Python is the way to start with.What languages you know already??


----------



## fraggermamba (Sep 6, 2010)

jayant_raj7 said:


> Age dosen't matter.I am in std.7 but I also have started learning making apps..
> 
> IMO,you wanna learn a programming language for coding and all those stuffs.If that,then I recommend you reading :-
> *www.thinkdigit.com/forum/developers/130650-help-choosing-programming-language.html
> ...



I don't know any other languages  So will python help me in creating apps?? For what platforms can i create apps??

there are a bunch of tutorial links provided in the python website but I don't which would be the best one....can u guyz help me?


----------



## chickenload (Sep 22, 2010)

PHP anyone? this one has really helped me a lot. hope it helps as well.


----------



## abhijangda (Sep 23, 2010)

i will recommend Visual Basic 6.0, purchase its book and start with it. it will really help u in learning basics of programming. Then go for python, after it C, C++,JAVA,C#.
in all these languages  u can create programs for both windows and linux. but in Visual Basic 6.0 programs for windows can be created not for linux.


----------



## ico (Sep 23, 2010)

Start with Pyhton.


----------



## Garbage (Sep 27, 2010)

abhijangda said:


> i will recommend Visual Basic 6.0, purchase its book and start with it.


 
Err... Visual Basic, that too 6.0?
Can somebody please confirm in which year are we? *2010 or 2001?*


----------



## sanketJ (Nov 27, 2010)

1)Learn the basics properly: Get your OOP (Object oriented Programming )concepts right.
2) Practice: Practicing what you learn is most important and one cannot achieve goal of being a good programmer without practicing.
3) Learn to share : Sharing is the most important aspect of programmers.
5)Must learn: XML, HTML, JavaScript or any other scripting language, Ajax, SQL. This are the few basic things.
6)Track: After learning Basics and terminologies , choose just one platform.
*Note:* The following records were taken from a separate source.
-- ==== Sys2Proof/Machine/Journal.lean ====
section
/-! DEFINITION. The journal of the configuration store (17 R446 to R449): its records with their check sum and tag (19 R475), and what a
replay makes of one that is lost (R448). -/

namespace Sys2Proof.Machine

/-- The journal key (R473). -/
def journalKey : List Byte := hkdf256 (List.replicate 32 0) ((List.range 32).map Config.seed) (ascii "FDX journal") 32

/-- Bytes 0x01 to 0x0B of a record's header (Table 17-10). -/
def journalHead (type seq key len : Nat) : List Byte := leBytes 1 type ++ leBytes 2 len ++ leBytes 4 seq ++ leBytes 4 key

/-- The TAG of a record (R475). -/
def journalTag (key head payload : List Byte) : List Byte := (hmac256 key (head ++ payload)).take 16

/-- The bytes of a record that is complete: COMMIT 0, header, payload, padding to 32 B (Table 17-10). -/
def journalBytes (type seq key : Nat) (payload : List Byte) : List Byte :=
  let head := journalHead type seq key payload.length
  let tag := journalTag journalKey head payload
  sliceBytes (leBytes 1 0 ++ head ++ leBytes 4 (crc32c (head ++ tag ++ payload)) ++ tag ++ payload) 0 (roundUp (32 + payload.length) 32)

/-- Does a record pass its CRC and its TAG under a key (R448)? -/
def journalGood (key raw : List Byte) : Bool :=
  let head := sliceBytes raw 1 11
  let payload := sliceBytes raw 32 (leAt raw 2 2)
  leAt raw 0 1 == 0 && leAt raw 12 4 == crc32c (head ++ sliceBytes raw 16 16 ++ payload)
    && sliceBytes raw 16 16 == journalTag key head payload

/-- Free segments of the journal after a record: payload layouts are the factory record's, so their sizes and the fall are free. -/
def journalUsed (d : Dev) : Dev :=
  let n := rdF d pBup Reg.BUP_JOURNAL 6 0
  drawFree (wrN d pBup Reg.BUP_JOURNAL (Config.freeValue d.freeSeq 0 % (n + 1)))

/-- The number of a row of a stack among the subjects. -/
def rowSubject (st row : Nat) : Nat := st + 8 * row

/-- A record is journalled, of a payload that the spec does not give: BUP_JOURNAL_SEQ shows its number (R447, R448). -/
def journalled (d : Dev) (type subject : Nat) (value : Option (List Nat)) : Dev :=
  let j := d.bup.journal
  let n := (j.seq + 1) % 2 ^ 32
  let payload := (List.range (Config.freeValue d.freeSeq 1 % 4065)).map (Config.freeByte d.freeSeq)
  let r : JRec := ⟨type, subject, value, n, journalBytes type n (Config.journalKey type subject % 2 ^ 32) payload⟩
  journalUsed (wrN { d with bup := { d.bup with journal := { j with seq := n, records := j.records ++ [r] } } } pBup Reg.BUP_JOURNAL_SEQ n)

/-! ## Replay (R448) -/

/-- The newest record of a type and subject. -/
def newestRec (l : List JRec) (type subject : Nat) : Option JRec := (l.filter fun r => r.type == type && r.subject == subject).getLast?

/-- What the replay makes of a type and subject, from the newest record of them. -/
def replayOne (d : Dev) (type subject : Nat) (value : Option (List Nat)) : Dev :=
  let j := d.bup.journal
  let t := d.tier
  let put := fun (j : Journal) => { d with bup := { d.bup with journal := j } }
  match type with
  | 1 =>
    let q := subject % 1024
    if q < 288 then
      let m := j.cells.filter fun e => e.2 != q
      put { j with cells := match value with
        | some (c :: _) => smPut m c q
        | _ => m }
    else
      let m := j.combs.filter fun e => e.2 != q - 288
      put { j with combs := match value with
        | some (k :: _) => smPut m k (q - 288)
        | _ => m }
  | 2 => put { j with soft := (j.soft.filter (· != subject)) ++ if value.isSome then [subject] else [] }
  | 3 =>
    let st := subject % 8
    let l := (smGetD [] t.rows st).filter fun r => r.row != subject / 8
    let n := ((value.bind List.head?).getD 0)
    { d with tier := { t with rows := smPutD [] t.rows st (l ++ List.replicate n ⟨subject / 8, false⟩) } }
  | 4 =>
    let m := t.poison.map fun e => (e.1, e.2.filter (· != subject))
    { d with tier := { t with poison := match value with
      | some (k :: _) => smModD [] m k (· ++ [subject])
      | _ => m } }
  | 5 =>
    let m := smDel t.retire subject
    { d with tier := { t with retire := match value with
      | some ex => smPut m subject (.retired (ex.zipIdx.map fun e => (e.2, e.1)))
      | none => m } }
  | 6 | 7 => put { j with trained := (j.trained.filter (· != subject)) ++ if value.isSome then [subject] else [] }
  | _ => d

/-- A record that fails in both copies is ignored: an earlier one of its type and subject holds again (R448). -/
def journalLost (d : Dev) (seq : Nat) : Dev :=
  let j := d.bup.journal
  match j.records.find? fun r => r.seq == seq with
  | none => d
  | some r =>
    let l := j.records.filter fun q => q.seq != seq
    let d' := { d with bup := { d.bup with journal := { j with records := l } } }
    if newestRec j.records r.type r.subject = some r then replayOne d' r.type r.subject ((newestRec l r.type r.subject).bind JRec.value) else d'

/-- The snapshot of a compaction: the current record of every type and subject, written again (R449). -/
def snapshot (d : Dev) : Dev :=
  let l := d.bup.journal.records
  let cur := l.filter fun r => r.type != 8 && newestRec l r.type r.subject == some r && r.value.isSome
  let d := cur.foldl (fun d r => journalled d r.type r.subject r.value) { d with bup := { d.bup with journal := { d.bup.journal with records := [] } } }
  journalled d 8 0 none

end Sys2Proof.Machine
end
Programming languages are in vast numbers, Java, c#, C++, perl, PHP, ruby etc.

For more details you can check my Blog.
Any help you want regarding which books to refer, which are the good institutes to start out, ask me


----------



## chintan786 (Jul 19, 2011)

Hi,

I also intend to learn programming.

For that I have few Question..

1. My main aim is to programme mathematical functions mainly for the purpose of statistical analysis.C++ is one of the language because it is widely used in Technical analysis packages.
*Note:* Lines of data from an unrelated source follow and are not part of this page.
/-- Does a range of Tier H reach into the caches at its top (R260)? -/
def inCaches (d : Dev) (a n : Nat) : Bool :=
  let top := if d.fuses.grade = .m576 then 0x9000000000 else 0xC000000000
  let gib := (List.range 4).foldl (fun m p => m + smGetD 4 d.tier.cache p) 0
  decide (a < top) && decide (top - gib * 2 ^ 30 < a + n)

/-! ## What others see of a running frame (01 R23) -/

/-- A frame's write replaces bytes outside the cell stores: others see the old ones up to the tick (R23). -/
def keepOld (d : Dev) (p a : Nat) (old : List Byte) : Dev :=
  if 0x80040000000 ≤ a then d else modPart d p fun t => { t with before := t.before ++ [(a, old)] }

/-- A byte that the frames running now have replaced. -/
def oldByte (d : Dev) (a : Nat) : Option Byte :=
  d.parts.findSome? fun t => t.2.before.findSome? fun e => if e.1 ≤ a then e.2[a - e.1]? else none

/-- Bytes as other partitions, devices and the host see them (R23, R337). -/
def pubBytes (d : Dev) (a n : Nat) : List Byte := (List.range n).map fun i => (oldByte d (a + i)).getD (tierByte d (a + i))

/-! ## Stack retirement and row repair (R251, R281, R282) -/

/-- Is a position of a region FREE? -/
def posFree (v : VatSt) (pool sub i : Nat) : Bool :=
  let r := regionOf v pool sub
  decide (i < r.limit) && decide ((bufOf v pool (poolIdx pool sub i)).state = .free) && (decide (r.fresh ≤ i) || r.freed.contains i)

/-- Takes FREE positions out of service: WITHHELD, and on no free list (R294). -/
def withholdPos (v : VatSt) (pool sub : Nat) (l : List Nat) : VatSt :=
  let r := regionOf v pool sub
  let v := { v with regions := smPut v.regions (pool * 64 + sub) { r with freed := r.freed.filter fun i => !l.contains i } }
  l.foldl (fun v i => modBuf v pool (poolIdx pool sub i) fun b => { b with state := .withheld }) v

/-- The highest run of `n` FREE positions of a region, by its first position. -/
def freeRun (v : VatSt) (pool sub n : Nat) : Option Nat :=
  let r := regionOf v pool sub
  let top := min r.limit r.count
  ((List.range (top + 1 - n)).map fun k => top - n - k).find? fun a => (List.range n).all fun i => posFree v pool sub (a + i)

/-- The extent of 24 GiB that a port's Tier C gives up: FREE buffers of one class that lie together, the largest class first, taken
from the Vat manager as WITHHELD (R282, R294) (log entry 127, DESIGN CHOICE). -/
def extentOf (v : VatSt) (port : Nat) : Option (Nat × VatSt) :=
  [4, 3, 2, 1].findSome? fun cls => (poolOf 2 cls).bind fun pool =>
    let n := 24 * 2 ^ 30 / poolBytes pool
    (freeRun v pool port n).map fun a =>
      ((regionOf v pool port).base + a * poolBytes pool, withholdPos v pool port ((List.range n).map (a + ·)))

/-- An extent of every port, with what the Vat managers hold after it; none when a port has none to give. -/
def takeExtents (v : VatSt) : Option (List (Nat × Nat) × VatSt) :=
  (List.range 4).foldl (fun acc p => acc.bind fun (a : List (Nat × Nat) × VatSt) =>
    (extentOf a.2 p).map fun e => (a.1 ++ [(p, e.1)], e.2)) (some ([], v))

/-- Live retirement starts: an extent of every port, or RETIRE_BLOCKED (R282, steps 1 and 2). -/
def startRetire (d : Dev) (st : Nat) : Dev :=
  if (smGet d.tier.retire st).isSome then d
  else
    match takeExtents d.vat with
    | none => event d (pMem st) Reg.MEM_EVENTS 4 Reg.MEM_EVT_RETIRE_BLOCKED
    | some (ex, v) =>
      let d := { d with vat := v, tier := { d.tier with retire := smPut d.tier.retire st (.copying ex) } }
      wrN (wrF d (pMem st) Reg.MEM_STATE 1 0 1) (pMem st) Reg.MEM_MIGRATE 0

/-- The row of a stack-local offset. -/
def rowOf (off : Nat) : Nat := Config.memRow (off / 64)

/-- Row mappings of a stack. -/
def rowsOf (d : Dev) (st : Nat) : List RowMap := smGetD [] d.tier.rows st

/-- A row that needs repair takes a spare row, or retires the stack when none is left (R251, R252, R281). A row already on a spare row
takes another; while one is being copied it needs none. The corrections that its lines needed were those of the old row. -/
def repairRow (d : Dev) (st row : Nat) : Dev :=
  if (rowsOf d st).any fun r => r.row == row && r.copying then d
  else if 64 ≤ (rowsOf d st).length then startRetire d st
  else
    let d := { d with tier := { d.tier with
      rows := smPut d.tier.rows st (rowsOf d st ++ [⟨row, true⟩])
      rowCorr := smPut d.tier.rowCorr st ((smGetD [] d.tier.rowCorr st).filter fun q => Config.memRow q != row) } }
    journalled (wrF d (pMem st) Reg.MEM_STATE 15 8 (64 - (rowsOf d st).length)) 3 (rowSubject st row)
      (some [((rowsOf d st).filter fun r => r.row == row).length])

/-- A correction of `bytes` bytes in a Tier H line: a row repair when it corrects 3 or 4, or when another line of its row has
been corrected in the patrol period (R251). -/
def rowCorrected (d : Dev) (l bytes : Nat) : Dev :=
  let s := tierHPlace d.fuses l
  let old := smGetD [] d.tier.rowCorr s.1
  let need := decide (3 ≤ bytes) || old.any fun q => q != s.2 / 64 && Config.memRow q == rowOf s.2
  let d := if old.contains (s.2 / 64) then d
    else { d with tier := { d.tier with rowCorr := smPut d.tier.rowCorr s.1 (old ++ [s.2 / 64]) } }
  if need then repairRow d s.1 (rowOf s.2) else d

/-- Is a line in its poison list (R249)? -/
def listedLine (d : Dev) (l : Nat) : Bool := (smGetD [] d.tier.poison (poisonKey d l)).contains l

/-- Is a line uncorrectable and kept in the tier manager's record only, because its list was full (R249)? -/
def unlistedLine (d : Dev) (l : Nat) : Bool := d.tier.tmRecord.contains l && !listedLine d l

/-- Lines of a range that are listed as poisoned or recorded uncorrectable (R249). -/
def poisonedIn (d : Dev) (a n : Nat) : List Nat :=
  if inStore a then [] else (markKeys a n).filter fun l => listedLine d l || d.tier.tmRecord.contains l

/-- Keeps the counts of poisoned lines that the MEM and CXL pages show (POISON_USED, CXL_POISON). -/
def poisonSync (d : Dev) (key : Nat) : Dev :=
  let n := (smGetD [] d.tier.poison key).length
  if key < 8 then wrF d (pMem key) Reg.MEM_STATE 25 16 n else wrN d (pCxl (key - 8)) Reg.CXL_POISON n

/-- Takes a line out of the poison list and the tier manager's record (R249). -/
def unpoison (d : Dev) (l : Nat) : Dev :=
  let k := poisonKey d l
  let t := d.tier
  let d := { d with tier := { t with
    poison := smPutD [] t.poison k ((smGetD [] t.poison k).filter (· != l)),
    tmRecord := t.tmRecord.filter (· != l) } }
  journalled (poisonSync d k) 4 l none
2. Also I want to learn making queries to work in various excel sheets at 1 go.

Please suggest from where to start with.

Thanks & Regards,

Chintan


----------



## nims11 (Jul 19, 2011)

first get a grip on a programming language. then learn using some libraries for operating on .xls. python is a good option for you as it is easy to read,write and learn. it also has a good collection of libraries. for operating with excel files using python, Python Excel


----------



## Zangetsu (Jul 19, 2011)

abhijangda said:


> i will recommend Visual Basic 6.0, purchase its book and start with it.



VB6 is obsolete & is replaced by VB.NET...after all its microsoft...


@OP:yes,u can start with Python..its not poisonous  
get ur concept cleared in OOPS.

u can also start with C & then C++


----------



## ss max (Jul 19, 2011)

Age does not matter you should start learning as soon as possibe . I think you should start with C , so just buy a book and start. Goodluck


----------



## chintan786 (Jul 20, 2011)

*Learning Programming : Python*

My background:

Programming : almost Nil nor I have IT background.

Nims11, suggested me to start with Python.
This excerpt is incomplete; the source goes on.